You’ll find that Abditum is an especially fast album, perhaps the quickest VoidCeremony have yet delivered. Now i don’t believe the actual tempo they play with is especially greater herein but i do think they have a great amount of material this time round and its the rapidity at which its fired that gives Abditum its breakneck pace. The inclusion of aforementioned shorter tracks, and the insistence on prominent album structure, also makes for a thankfully accessible release that allows one to look back and marvel how quickly Abditum has gone by. This is also bolstered by the drums which employ blast beats and bass drums like they haven’t been paid and food is needed on the table; the band aren’t looking to slow down anytime and neither are the drums tracks, imbuing Abditum with energy and avant-garde styled patterns that leave predictability to the wind. Before you know it, the record is drawing to its close and, as we’ve covered, you’ll be wondering as how that’s possible when you know an entire record has passed by. VoidCeremony aren’t relaxing their pace for anyone and with this reclusive songwriting, they’re not about to explain themselves any time soon.

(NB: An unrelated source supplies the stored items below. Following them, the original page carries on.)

/-- Settles O27: at a root of the generator the dividend, which is the data and `e` zeros, has the remainder's value,
and adding it to itself gives 0. -/
theorem blocksVanishAtRoots : Obligations.BlocksVanishAtRoots := by
  intro data c e i he _ hc hi
  obtain ⟨g, dividend, rem, hg, hrun, ⟨z, hdata, hdividend⟩, hlen, rfl⟩ := hc
  rw [generator_eq (by omega), Except.ok.injEq] at hg
  subst hg
  have hvalue := valueAt_of_modRun (generatorPoly_ne_zero (by omega)) (valueAt_generatorPoly_root (by omega) hi) hrun
  rw [hdividend, valueAt_append, valueAt_zeros, add_zero, List.length_replicate] at hvalue
  refine eq_zero_of_embed ?_
  rw [embed_polyEval, hdata, valueAt_append, valueAt_zeros_append, valueAt_zeros_append, List.length_append,
    List.length_replicate, Nat.sub_add_cancel hlen, hvalue, gfRing_add_self]

end Sys2Proof.Machine

/-! The bit buffer read back: the bits that stand from a position on, what an append leaves there, and the numbers they
make (`43_bitbuffer.md` R182). -/

namespace Sys2Proof.Machine

/-- The bits `bits` stand in the bit buffer from `pos` on. -/
def State.BitsAt (s : State) (pos : Nat) (bits : List Bool) : Prop :=
  ∀ j, j < bits.length → s.bbBit (pos + j) = bits.getD j false

theorem State.bitsAt_append {s : State} {pos : Nat} {xs ys : List Bool} (h : s.BitsAt pos (xs ++ ys)) :
    s.BitsAt pos xs ∧ s.BitsAt (pos + xs.length) ys := by
  rw [State.BitsAt, List.length_append] at h
  refine ⟨fun j hj => ?_, fun j hj => ?_⟩
  · rw [h j (by omega), List.getD_append _ _ _ _ hj]
  · rw [Nat.add_assoc, h (xs.length + j) (by omega), List.getD_append_right _ _ _ _ (by omega), Nat.add_sub_cancel_left]

/-- After an append the bits stand where BITLEN was. -/
theorem State.bitsAt_putBits {s : State} {bits : List Bool} (h : s.bitLen.toNat + bits.length ≤ 32768) :
    (s.putBits bits).succeed.BitsAt s.bitLen.toNat bits := by
  intro j hj
  exact (State.bbBit_putBits s bits _ h).trans (by rw [if_pos (by omega), Nat.add_sub_cancel_left])

/-- Completing after an append is what `AppendedBits` says, for as many bits as were appended. -/
theorem State.appendedBits_putBits {s : State} {bits : List Bool} (h : s.bitLen.toNat + bits.length ≤ 32768) :
    s.AppendedBits (s.putBits bits).succeed bits.length := by
  have hlen : (s.putBits bits).bitLen = BitVec.ofNat 16 (s.bitLen.toNat + bits.length) := by
    rw [← State.putBits_bitLen s bits h, BitVec.ofNat_toNat, BitVec.setWidth_eq]
  refine ⟨?_, fun k hk => ?_, fun a ha => State.byteAt_putBits_outside s bits h ha⟩
  · rw [← hlen, State.putBits_frame]
    rfl
  · exact (State.bbBit_putBits s bits k h).trans (if_neg (by omega))

/-! ## Numbers -/

theorem bitsOf_succ (v w : Nat) : bitsOf v (w + 1) = bitsOf (v / 2) w ++ [v.testBit 0] := by
  simp [bitsOf, List.range_succ_eq_map, Function.comp_def, Nat.testBit_succ]

theorem State.bbNumber_succ (s : State) (pos w : Nat) :
    s.bbNumber pos (w + 1) = 2 * s.bbNumber pos w + (s.bbBit (pos + w)).toNat := by
  simp [State.bbNumber, List.range_succ]

/-- The bits of a value, read as a number, are its low bits. -/
theorem State.bbNumber_of_bitsAt {s : State} {pos v w : Nat} (h : s.BitsAt pos (bitsOf v w)) :
    s.bbNumber pos w = v % 2 ^ w := by
  induction w generalizing v with
  | zero => simp [State.bbNumber, Nat.mod_one]
  | succ w ih =>
    rw [bitsOf_succ] at h
    obtain ⟨hhigh, hlow⟩ := State.bitsAt_append h
    have hbit : s.bbBit (pos + w) = v.testBit 0 := by simpa using hlow 0 (by simp)
    rw [State.bbNumber_succ, ih hhigh, hbit, Nat.toNat_testBit, Nat.pow_succ', Nat.mod_mul]
    omega

theorem State.bbNumber_eq_of_lt {s : State} {pos v w : Nat} (h : s.BitsAt pos (bitsOf v w)) (hv : v < 2 ^ w) :
    s.bbNumber pos w = v := by
  rw [State.bbNumber_of_bitsAt h, Nat.mod_eq_of_lt hv]

end Sys2Proof.Machine

/-! Segment descriptors (`42_segment.md` R160-R164): what the fields of a descriptor load, and where they fail. -/

namespace Sys2Proof.Machine

/-! ## Alphabets -/

theorem all_isDigit_iff (p : List Byte) : p.all isDigit = true ↔ AllDigits p := by
  simp [isDigit]

/-- Where a byte stands in the alphabet's order is its index. -/
theorem aindex?_eq : ∀ b : Byte,
    aindex? b = if b.toNat ∈ alphabet45 then some (alphabet45.idxOf b.toNat) else none := by
  decide

theorem aindex_eq {b : Byte} (h : b.toNat ∈ alphabet45) : aindex b = alphabet45.idxOf b.toNat := by
  rw [aindex, aindex?_eq, if_pos h, Option.getD_some]

theorem aindex_lt {b : Byte} (h : b.toNat ∈ alphabet45) : aindex b < 45 := by
  rw [aindex_eq h]
  exact List.idxOf_lt_length_of_mem h

theorem all_isAlphanumeric_iff (p : List Byte) : p.all isAlphanumeric = true ↔ AllAlphanumeric p := by
  simp [isAlphanumeric, aindex?_eq, AllAlphanumeric]

/-! ## Mode resolution -/

theorem descriptorMode_of_unknown {code : Nat} (h : code ∉ [0, 1, 2, 4]) :
    descriptorMode code = .error .rangeMode := by
  unfold descriptorMode
  split <;> simp_all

In conclusion, if VoidCeremony have been dipping their toes into cerebral, ionospheric songwriting where with each release they’ve been tilting their heads ever higher, Abditum is the record that sees them completely leave earth entirely. Even compared to their last records Abditum is the one that will challenge even the most ardent progressive death metal fans, especially if VoidCeremony has been on their radars in previous years. I think many will perceive Abditum as an enigma recognising how fast it went by but assured there was something they missed, something that will give them insight into this opus and thus grant them all the answers underpinning what makes Abditum tick. The speed at which VoidCeremony also doesn’t feel like its being applied to mask something latent either, its part of the experience, as the band hurl such quantities of undefined, unexplained atmosphere your way and leave you to work it out on your own accord. Yet their songwriting makes room enough for you to comprehend the insanity; whether you figure it out is determined by how ardently you magnify VoidCeremony’s performance in scrutiny. This was a fun listen for it sees a band completely shake to earth the last limiters chaining them to contemporary listening experiences. I think Abditum will enthral and perplex an equal number of people and is surely VoidCeremony’s most layered work to date.